Country music has needed to take its medicine for a while, but it’s going to need a much stronger dose than this.
As the winds of the genre start to blow in a more-traditional direction, you would think the change would favor an artist like Jon Pardi, who’s been trying to shoehorn a classical country sound into the Metro-Bro era for several years now. Thus far, however, things haven’t played out quite the way he or I expected: After “She Ain’t In It” petered out at #21 on Billboard’s airplay chart, “Night Shift” laboriously slogging on the airwaves for ten months just to peak at #5 (and given how weak that song looked at the end, it was probably lucky to get that far). Now, however, Pardi’s team has decided to start with a clean slate, kicking California Sunrise to the curb (better late than never, I guess) and releasing “Heartache Medication” as the leadoff single for a yet-to-be-announced new album. While you won’t be surprised by its unapologetically-traditional flavor, you will be surprised by how flat and underwhelming the track is, demonstrating that it takes more than a springy fiddle to make a good country song.

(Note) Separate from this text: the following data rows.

/-- REQ takes the lowest free entry of the request table in order of arrival: it writes the request's 64 bytes and joins the queue of the chosen
core group; without items it is DONE at once; of an unknown session, or a request table not mapped, its items fail. The lowest free entry, and the session
tested before the table, are the model's choice (log 52). While the partition has REQ_MAX requests in flight no entry of its ring is taken, whatever it
holds (R497); an entry with another CODE is none of these. CANCEL ends every unbound item of the requests with its TAG and answers their number. -/
def Obligations.RequestsQueueAndCancel : Prop :=
  ∀ (p : Nat) (e : Entry) (s : State),
    let b := s.part p
    let t := s.setPart p { b with req := b.req.advance }
    (s.canFetchReq p = false → exec (.req p e) s = .next s) ∧
    (eCode e ≠ 0x01 → exec (.req p e) s = exec (.unlistedCodeEntry (.req p) e) s) ∧
    (s.canFetchReq p = true → eCode e ≠ 0x01 → exec (.unlistedCodeEntry (.req p) e) s =
      .next (t.cmdDone p { tag := eTag e, index := b.req.head } .failed fltCmdUnknown 0)) ∧
    (s.canFetchReq p = true → eCode e = 0x01 → (eAuth e = true ∨ entryOk reqBody e = false) →
      exec (.req p e) s = .next (t.postPart p (emptyRecord s 0 (eTag e) .failed fltArgRange none))) ∧
    (b.grant.reqMax ≤ s.inFlight p → exec (.req p e) s = .next s ∧ exec (.unlistedCodeEntry (.req p) e) s = .next s ∧
      exec (.ringFetchFail (.req p)) s = .next s) ∧
    (s.canFetchReq p = true → eCode e = 0x01 → eAuth e = false → entryOk reqBody e = true →
      (∀ r, r < 16384 → s.request r = none → (∀ i, i < r → s.request i ≠ none) →
        let n := eBits e 0x0C 0 32
        let sess := if eBits e 0x08 18 1 = 1 then some (eBits e 0x08 0 18) else none
        let known := ∀ i, sess = some i → (s.sessOf i).state = .open ∧ (s.sessOf i).part = p
        let q : Request := { part := p, tag := eTag e, session := sess, count := n, seq := s.reqSeq }
        let u := { t with reqs := s.reqs ++ [(r, q)], reqSeq := s.reqSeq + 1 }
        let fails := fun f => (u.setRequest r { q with session := none }).endItems r .failed f fun _ => true
        (n = 0 → exec (.req p e) s = .next (u.postPart p (emptyRecord s r (eTag e) .done 0 (some r)))) ∧
        (n ≠ 0 → ¬known → exec (.req p e) s = .next (fails fltSessUnknown)) ∧
        (n ≠ 0 → known → s.check p false (b.grant.reqTable + 64 * r) 64 ≠ none → exec (.req p e) s = .next (fails fltMemUnmapped)) ∧
        (n ≠ 0 → known → s.check p false (b.grant.reqTable + 64 * r) 64 = none →
          exec (.req p e) s = .next (((u.setMem p (b.mem.store (b.grant.reqTable + 64 * r) (requestBytes e))).startFarOwn p).enqueue r q)))) ∧
    (s.Fetches p 0x02 e [(0x08, 0, 32)] →
      let hit := (s.reqs.filter fun x => x.2.part == p && x.2.tag == BitVec.ofNat 32 (eBits e 0x08 0 32)).map (·.1)
      ∃ X, exec (.cancel p e) s = s.cmdIsDone p e X hit.length ∧ (hit = [] → X = s.takeCmd p) ∧
        X = hit.foldl (fun u r => (match u.request r with
          | some q => { u with queues := sput [] u.queues q.group ((sget [] u.queues q.group).filter (· != r)) }
          | none => u).endItems r .cancelled 0 fun x => x.bound.isNone) (s.takeCmd p))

The production stakes out a neotraditional position right from the start, opening with a bright, bubbly fiddle that harkens back to some of Alabama’s classic material from the 80s. The rest of the arrangement follow suit: An acoustic guitar carries the melody on the verses, a steel guitar adds some seasoning a chips in with a decent bridge solo, an electric guitar (with some actual texture for a change) adds some background seasoning (some cleaner axes pop up for the back half of the solo), and real drums provide the foundation from start to finish. The whole thing is enough to set a traditionalist’s heart aflutter…except that the producer doesn’t seem to be doing a whole lot with these pieces. The problem is that everything around the instruments doesn’t fit together at all: The tempo is too fast to be contemplative but too slow to be fun, the brighter instrumentation seems a bit out of touch with the melancholy lyrics, and the instruments themselves are missing that extra something to keep them from feeling like they just kind of exist here. I get the distinct feeling that the producer did not grasp the actual purpose of the track and just threw something like this together that would kinda-sorta work with anything, and the result is a mix that lacks any real feeling or energy, and just flows in one ear and out the other without leaving much of an impression.

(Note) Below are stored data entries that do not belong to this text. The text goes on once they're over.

section Within
variable (hwithin : ¬(freshPages (s.part p) (eBits e 0x08 0 48) (eBits e 0x10 0 32) ≠ [] ∧
  (s.part p).grant.memQuota < (s.part p).memUse + (freshPages (s.part p) (eBits e 0x08 0 48) (eBits e 0x10 0 32)).length))
include hwithin

theorem exec_memMap_unbacked (hnone : (freshPages (s.part p) (eBits e 0x08 0 48) (eBits e 0x10 0 32)).foldl
      (fun u a => u.bind fun u => u.mapUnit p a false 0) (some (s.takeCmd p)) = none) :
    exec (.memMap p e) s = s.cmdFails p e (s.takeCmd p) fltMemQuota := by
  change execMemMap p e s = _
  refine partCmd_of_fail h ?_
  dsimp only
  rw [State.part_takeCmd, List.filter_map]
  refine (if_neg (not_memMap_bad hsound harena)).trans ((if_neg hwithin).trans ?_)
  change (match (freshPages (s.part p) (eBits e 0x08 0 48) (eBits e 0x10 0 32)).foldl _ (some (s.takeCmd p)) with | some u => _ | none => _) = _
  rw [hnone]

theorem exec_memMap_mapped {u : State} (hu : (freshPages (s.part p) (eBits e 0x08 0 48) (eBits e 0x10 0 32)).foldl
      (fun u a => u.bind fun u => u.mapUnit p a false 0) (some (s.takeCmd p)) = some u) :
    exec (.memMap p e) s = s.cmdIsDone p e u 0 := by
  change execMemMap p e s = _
  refine partCmd_of_done h ?_
  dsimp only
  rw [State.part_takeCmd, List.filter_map]
  refine (if_neg (not_memMap_bad hsound harena)).trans ((if_neg hwithin).trans ?_)
  change (match (freshPages (s.part p) (eBits e 0x08 0 48) (eBits e 0x10 0 32)).foldl _ (some (s.takeCmd p)) with | some u => _ | none => _) = _
  rw [hu]

end Within
end Sound
end Map

section Unmap
variable {s : State} {p : Nat} {e : Entry} (h : s.Fetches p 0x06 e memBody)
include h

theorem exec_memUnmap_unsound (hbad : eBits e 0x08 0 48 % 2097152 ≠ 0 ∨ eBits e 0x10 0 32 = 0) :
    exec (.memUnmap p e) s = s.cmdFails p e (s.takeCmd p) fltArgRange := by
  change execMemUnmap p e s = _
  exact partCmd_of_fail h (if_pos hbad)

/-- The pages that MEM_UNMAP frees. -/
def pagesGone (m : Mem) (e : Entry) : List (Nat × PUnit) :=
  m.units.filter fun x => !x.2.sub && decide (eBits e 0x08 0 48 ≤ x.1) && decide (x.1 < eBits e 0x08 0 48 + eBits e 0x10 0 32 * 2097152)

omit h in
theorem mem_pagesGone {m : Mem} {x : Nat × PUnit} : x ∈ pagesGone m e ↔
    x ∈ m.units ∧ x.2.sub = false ∧ eBits e 0x08 0 48 ≤ x.1 ∧ x.1 < eBits e 0x08 0 48 + eBits e 0x10 0 32 * 2097152 := by
  simp [pagesGone, and_assoc]

theorem exec_memUnmap_sound (hsound : ¬(eBits e 0x08 0 48 % 2097152 ≠ 0 ∨ eBits e 0x10 0 32 = 0)) :
    exec (.memUnmap p e) s =
      s.cmdIsDone p e ((s.takeCmd p).setMem p ((pagesGone (s.mem p) e).foldl (fun m x => m.drop x.1 x.2) (s.mem p))) 0 := by
  change execMemUnmap p e s = _
  refine partCmd_of_done h ((if_neg hsound).trans ?_)
  rw [State.mem_takeCmd]
  rfl

end Unmap

section Arena
variable {s : State} {p : Nat} {e : Entry} (h : s.Fetches p 0x10 e memBody)
include h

Pardi’s performance is similarly confusing, as I have no idea how he feels about this heartache he’s singing about. Technically, while his voice bottoms out a bit on the opening line, he’s got more than enough range and flow to handle the moderate demands of the track (although his nasal tone still annoys me to some extent). It the emotional side of his delivery that leaves me scratching my head: For a guy who’s taking “heartache medication” to get over a lost love, he sure doesn’t sound like someone who needs it. Instead, he’s reveling in his booze-fueled bender like an athlete who’s had one too many cortisone shots, leaving the listener to question whether he’s really all that broken up over the whole thing. Sure, it’s definitely the alcohol talking here, but there’s no hint of self-awareness that this is a temporary high, and no mention of the ramifications when that high wears off (part of this is the writing’s fault, which we’ll get to shortly). It’s basically a party track with a fiddle, and I had my fill of those two years ago.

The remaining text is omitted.